3:00 - Fast break finish by Ben McCauley, who had a monster game (24 points and 15 ribs) in this one. He's a tweener out of North Carolina State and doesn't look half-bad, to be honest. He will never play for the real-world Lakers, however, so you have permission to resume not caring about him.

3:25 - If you're wondering about the difference in quality between the summer league and the actual NBA, please note that Adam Morrison is a devastating scorer in this game.

3:54 - Petway gets blocked on a dunk attempt. Jordan Crawford is unimpressed.

4:15 - But Petway redeems himself with the colossal basline flush! Chinemelu Elonu gets posterized, and the Nigerian version of Nike demands confiscation of the video.

4:42 - Holy crap... the "Lakers" are actually running the Triangle. I am legitimately surprised and impressed. It's really not a simple scheme to learn, and considering these guys have spent about 12 minutes together....

5:05 - I enjoy just making shit up, so here goes.... Morrison will be the summer league MVP. If not this year, then eventually.

5:32 - Sweet oop finish by Derozan. In regular league action, I suspect someone would have destroyed him with a Flagrant Two rather than allow that to happen.

6:04 - Morrison uncorks a brilliant 60 foot lob to someone named Tony Gaffney. I'm beginning to think this video was doctored.

6:26 - Taylor Rochestie puts the Lakers up one! My wife just scolded me for cheering too loudly hahaha just kidding. I am single and deeply antisocial.

6:48 - Look at that ball movement! This is a very credible version of the Triangle we're seeing.

7:08 - Someone named "Monds" scores for the Lakers. I have no intention of figuring out who he is.

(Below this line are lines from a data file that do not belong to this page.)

/-- LOAD_DEFAULT (R359): the default FIR for the D of the CHAIN shadow. -/
def loadDefault (s : State) (g x : Nat) : State :=
  let d := Reg.FLT_CHAIN_D.rd s.shadow g 0
  if s.bankBusy g x then s.err .FLT g 0x14
  else if !rateOk d then s.err .FLT g 0x10
  else
    let n := 64 * (planOf d).m - 1
    let regs := (List.range n).foldl (fun m i =>
      regWr m (bankBase g x + 4 * i) (Config.firTap d (min i (n - 1 - i)))) s.regs
    let regs := (List.range 10).foldl (fun m i =>
      regWr m (bankBase g x + 0x800 + 4 * i) (if i % 5 = 0 then 0x10000000 else 0)) regs
    (({ s with regs := regs }).setFld Reg.FLT_BANK_SHAPE_N g x n).setFld Reg.FLT_BANK_SHAPE_GF g x
      (256 * (32 * (planOf d).m - 1))

/-! ### Swap requests (R362 to R366, R719) -/

/-- EV_FLT_XFADE (R382). -/
def xfadeEvent (s : State) (g code from_ to_ : Nat) (bead : Bool) (ns : Nat) : State :=
  s.raise .FLT g 1 (code + 16 * from_ + 64 * to_ + 256 * b2n bead) (w32 ns).toNat

/-- BANK_SEL in force and its shadow name a bank (R719). -/
def selBank (s : State) (g x : Nat) : State := s.setBoth Reg.FLT_BANK_SEL_BANK g 0 x

/-- How Table 4 of R364 answers a request for bank `x` made at grid index `k`: the result code of R382
and the cause of a refusal. -/
def judgeSwap (s : State) (g x : Nat) : Nat × Option Nat :=
  let base := s.fld Reg.FLT_STATUS_IN_FORCE g
  let same := decide (s.fld Reg.FLT_BANK_SHAPE_N g x = s.fld Reg.FLT_BANK_SHAPE_N g base
    ∧ s.fld Reg.FLT_BANK_SHAPE_GF g x = s.fld Reg.FLT_BANK_SHAPE_GF g base)
  if !s.fltRuns g then (10, some 0x18)
  else if s.fld Reg.FLT_BANK_SHAPE_N g x = 0 then (6, some 0x11)
  else if !same then (6, some 0x12)
  else match (s.fltOf g).fade with
    | none => if x = base then (7, none) else (1, none)
    | some f =>
      if x = f.src ∨ x = f.dst then (4, some 0x14)
      else if s.flag Reg.FLT_STATUS_QUEUED g then (5, some 0x15)
      else (3, none)

/-- A fade from `src` to `dst` that starts at slot `j` (R362). -/
def startFade (s : State) (g src dst : Nat) (j : Int) : State :=
  let s := s.setFlt g { s.fltOf g with fade := some ⟨src, dst, j, 0⟩ }
  (s.setFlag Reg.FLT_STATUS_FADING g 0 true).setFld Reg.FLT_STATUS_FADE_TO g 0 dst

/-- A swap request at grid index `k` (R364, R719). Answers the cause of a refusal. -/
def swapReq (s : State) (g x : Nat) (k : Int) (bead : Bool) : State × Option Nat :=
  let r := s.judgeSwap g x
  let base := s.fld Reg.FLT_STATUS_IN_FORCE g
  let d : Int := s.fld Reg.FLT_CHAIN_D g
  let j := cdivI k d
  match r.2 with
  | some cause =>
    let s := (s.err .FLT g cause).bump Reg.FLT_COUNTS_REFUSED g 0
    (s.xfadeEvent g r.1 base x bead (s.gridNs k), some cause)
  | none =>
    let s := if r.1 = 7 then s else s.selBank g x
    if r.1 = 1 then ((s.startFade g base x j).xfadeEvent g 1 base x bead (s.gridNs (j * d)), none)
    else if r.1 = 3 then
      let s := (s.setFlag Reg.FLT_STATUS_QUEUED g 0 true).setFld Reg.FLT_STATUS_QUEUE_BANK g 0 x
      (s.xfadeEvent g 3 base x bead (s.gridNs k), none)
    else (s.xfadeEvent g r.1 base x bead (s.gridNs k), none)

/-- XF_CANCEL (R365, R719). -/
def xfCancelNow (s : State) (g : Nat) : State :=
  if !s.flag Reg.FLT_STATUS_QUEUED g then s
  else
    let u := s.fld Reg.FLT_STATUS_QUEUE_BANK g
    let t := (s.fadeBanks g).getD 1 (s.fld Reg.FLT_STATUS_IN_FORCE g)
    let s := (s.setFlag Reg.FLT_STATUS_QUEUED g 0 false).setFld Reg.FLT_STATUS_QUEUE_BANK g 0 0
    (s.selBank g t).xfadeEvent g 9 t u false s.nowNs

/-- The fade is done with: no fade, no queue, `x` in force alone. -/
def noFade (s : State) (g x : Nat) : State :=
  let s := s.setFlt g { s.fltOf g with fade := none }
  let s := (s.setFlag Reg.FLT_STATUS_FADING g 0 false).setFld Reg.FLT_STATUS_FADE_TO g 0 0
  let s := (s.setFlag Reg.FLT_STATUS_QUEUED g 0 false).setFld Reg.FLT_STATUS_QUEUE_BANK g 0 0
  s.setFld Reg.FLT_STATUS_IN_FORCE g 0 x

/-- The slot of the word that the group computes at grid index `k`, or computed last before it (R353). -/
def slotAt (s : State) (g : Nat) (k : Int) : Int :=
  (k - (s.fltDelta g : Int)) / (s.fld Reg.FLT_CHAIN_D g : Int)

/-- The end of a fade, once the word of its last slot has been computed (R362, R365). -/
def fadeEnd (s : State) (g : Nat) : State :=
  match (s.fltOf g).fade with
  | none => s
  | some f =>
    let j := s.slotAt g s.chainK
    if f.len = 0 ∨ j < f.start + (f.len : Int) - 1 then s
    else
      let d : Int := s.fld Reg.FLT_CHAIN_D g
      let queued := s.flag Reg.FLT_STATUS_QUEUED g
      let u := s.fld Reg.FLT_STATUS_QUEUE_BANK g
      let s := (s.noFade g f.dst).bump Reg.FLT_COUNTS_FADES g 0
      let s := s.xfadeEvent g 2 f.src f.dst false (s.gridNs (f.start * d))
      if queued then
        let j1 := max (f.start + (f.len : Int)) (j + 1)
        (s.startFade g f.dst u j1).xfadeEvent g 1 f.dst u false (s.gridNs (j1 * d))
      else s

/-! ### Sync resets (R366 to R370) -/

/-- Slots by which the biquads lengthen the span of a tag (R370, R371). -/
def bqTail (s : State) (g : Nat) : Int :=
  if s.flag Reg.FLT_CHAIN_BQ_EN g then (s.fld Reg.FLT_BQ_TAIL_LEN g : Int) - 1 else 0

/-- A sync reset of a group at grid index `k` (R366 to R370, R382), with the fronts cleared or not. A second
source at the same instant adds nothing but the clearing of the fronts. -/
def syncReset (s : State) (g : Nat) (k : Int) (source : Nat) (fronts : Bool) : State :=
  let f := s.fltOf g
  if !s.fltRuns g then s
  else
    let h : Int := s.fltHist g
    let d : Int := s.fld Reg.FLT_CHAIN_D g
    let again := f.resetAt = some k
    let before := if again then f.warm.find? (fun e => decide (e.2.2.2 = s.gridNs k)) else none
    let fronts := fronts || before.any fun e => e.2.2.1
    let source := (before.map fun e => e.2.1).getD source
    let last := (k + h + (if fronts then 3 else -2) - (s.fltDelta g : Int)) / d
    let first := cdivI (k - (s.fltDelta g : Int)) d
    let fresh : List (Int × Nat × Bool × Nat) :=
      if first ≤ last + s.bqTail g then [(last, source, fronts, s.gridNs k)] else []
    let s := s.setFlag Reg.FLT_STATUS_WARM g 0 (decide (fresh ≠ []) || s.flag Reg.FLT_STATUS_WARM g)
    if again then
      s.setFlt g { f with warm := f.warm.filter (fun e => decide (e.2.2.2 ≠ s.gridNs k)) ++ fresh, hist := [], bq := [], bqTags := [] }
    else
      let s := s.setFlt g { f with
        hist := [], bq := [], bqTags := [], resetAt := some k, warm := f.warm ++ fresh }
      let s := s.bump Reg.FLT_SYNCS g 0
      let s := s.raise .FLT g 2 (source + 16 * b2n fronts) (w32 (s.gridNs k)).toNat
      match f.fade with
      | none => s
      | some fd =>
        let t := if s.flag Reg.FLT_STATUS_QUEUED g then s.fld Reg.FLT_STATUS_QUEUE_BANK g else fd.dst
        ((s.noFade g t).selBank g t).xfadeEvent g 8 fd.src t false (s.gridNs k)

/-! ### Commits (R360, R377, R719) -/

/-- BQ_DELAY of the bank in force (R356). The spec states none for a delay beyond its 32 bits: a free value (log 147). -/
def bqDelay (s : State) (g : Nat) : State :=
  if !s.flag Reg.FLT_CHAIN_BQ_EN g then s
  else
    let x := s.fld Reg.FLT_STATUS_IN_FORCE g
    let parts := [0, 1].map fun sec =>
      let c := s.bqCoefs g x sec
      let nb := c.getD 0 0 + c.getD 1 0 + c.getD 2 0
      let na := 2 ^ 28 + c.getD 3 0 + c.getD 4 0
      ((c.getD 1 0 + 2 * c.getD 2 0) * na - (c.getD 3 0 + 2 * c.getD 4 0) * nb, nb * na)
    let p := parts.getD 0 (0, 1)
    let q := parts.getD 1 (0, 1)
    if p.2 = 0 ∨ q.2 = 0 then s.setFld Reg.FLT_BQ_DELAY_D g 0 0x7FFFFFFF
    else
      let y := rdivZ (256 * (p.1 * q.2 + q.1 * p.2)) (p.2 * q.2)
      if -0x80000000 ≤ y ∧ y ≤ 0x7FFFFFFF then s.setFld Reg.FLT_BQ_DELAY_D g 0 (w32s y).toNat
      else s.drawn.setFld Reg.FLT_BQ_DELAY_D g 0 (Config.freeWord s.free).toNat

/-- PLAN of the D in force (R351). -/
def showPlan (s : State) (g : Nat) : State :=
  let p := s.plan g
  ((s.setFld Reg.FLT_PLAN_HB g 0 p.hb).setFld Reg.FLT_PLAN_K g 0 p.k).setFld Reg.FLT_PLAN_M g 0 p.m

/-- The reconfiguration of R360: the bank of BANK_SEL in force with no fade, the plan, and a sync reset. -/
def fltReconfigure (s : State) (g : Nat) (k : Int) : State :=
  let x := s.fld Reg.FLT_BANK_SEL_BANK g
  let p := s.plan g
  let gf := s.fld Reg.FLT_BANK_SHAPE_GF g x
  let s := (s.noFade g x).setFlag Reg.FLT_STATUS_RUN g 0 true
  let s := s.setFlt g { s.fltOf g with warm := (s.fltOf g).warm.filter (fun e => decide (e.2.2.2 = s.gridNs k)), lastT := none }
  let s := s.showPlan g
  let s := (s.setFld Reg.FLT_DELAY_TAU g 0 (p.tau gf)).setFld Reg.FLT_DELTA g 0 (p.delta gf)
  let s := s.setFld Reg.FLT_HIST_H g 0 (p.hist (s.fld Reg.FLT_BANK_SHAPE_N g x))
  s.syncReset g k 3 false

/-- The group stops (R360): its output ends and its histories are zero. -/
def fltStop (s : State) (g : Nat) : State :=
  let s := (s.noFade g 0).setFlag Reg.FLT_STATUS_RUN g 0 false
  let s := (s.setFlag Reg.FLT_STATUS_WARM g 0 false).setFlag Reg.FLT_STATUS_SETTLING g 0 false
  s.setFlt g { s.fltOf g with hist := [], bq := [], bqTags := [], warm := [], lastT := none, resetAt := none }

/-- The fields of level `l` of position `p`: LEVEL, EN, BELOW, HYST, MIN. -/
def thrFields (l : Nat) : List Field :=
  if l = 0 then [Reg.FLT_THR_LEVEL1, Reg.FLT_THR_EN1, Reg.FLT_THR_BELOW1, Reg.FLT_THR_HYST1, Reg.FLT_THR_MIN1]
  else [Reg.FLT_THR_LEVEL2, Reg.FLT_THR_EN2, Reg.FLT_THR_BELOW2, Reg.FLT_THR_HYST2, Reg.FLT_THR_MIN2]

/-- A level becomes inactive with its run cleared (R377). -/
def thrClear (s : State) (g p l : Nat) : State :=
  let a := s.fld Reg.FLT_THR_STATE_ACTIVE g
  let s := s.setFlt g { s.fltOf g with
    runs := (s.fltOf g).runs.del (2 * p + l)
    levels := if bit a (2 * p + l) then (s.chainK, a - 2 ^ (2 * p + l)) :: (s.fltOf g).levels else (s.fltOf g).levels }
  if bit a (2 * p + l) then s.setFld Reg.FLT_THR_STATE_ACTIVE g 0 (a - 2 ^ (2 * p + l)) else s

/-- What a commit of FLT[g] does at grid index `k` besides the registers. -/
def fltCommit (s : State) (old : SMap Word) (g : Nat) (k : Int) : State :=
  let s := (List.range 32).foldl (fun s i =>
    let fs := thrFields (i % 2)
    if fs.all fun f => decide (f.rd old g (i / 2) = s.fld f g (i / 2)) then s else s.thrClear g (i / 2) (i % 2)) s
  let was := s.fltRuns g
  let on := s.flag Reg.FLT_CHAIN_EN g
  let changed := decide (Reg.FLT_CHAIN_D.rd old g 0 ≠ s.fld Reg.FLT_CHAIN_D g
    ∨ Reg.FLT_CHAIN_BQ_EN.rd old g 0 ≠ s.fld Reg.FLT_CHAIN_BQ_EN g)
  let sel := Reg.FLT_BANK_SEL_BANK.rd old g 0
  let x := s.fld Reg.FLT_BANK_SEL_BANK g
  if !on then (if was then s.fltStop g else s).showPlan g
  else if !was || changed then (s.fltReconfigure g k).bqDelay g
  else if sel ≠ x then
    (((s.setFld Reg.FLT_BANK_SEL_BANK g 0 sel).swapReq g x k false).1).bqDelay g
  else s.bqDelay g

8:05 - Aron Baynes is in the game. The boxscore indicates that he committed five personal fouls in less than nine minutes played. Somewhere, Andrew Bynum nods approvingly.

8:23 - Raptor plans will be pleased to learn that Derozan can't guard Morrison one-on-one.

8:52 - Smush is back on the court! Just in time to throw it away on a key late possession. That seems so unlike him.

9:18 - Morrison blocks Derozan. This video has absolutely been doctored.

9:33 - The mysterious "Monds" hits a key jumper after a travel that isn't called. The refs really want to get to the blackjack tables before the minimum bets get raised.

9:46 - McCauley FTW with 15 seconds left! Suck it, Canada!

In conclusion, if I were in Vegas I would absolutely gamble on these games. The end.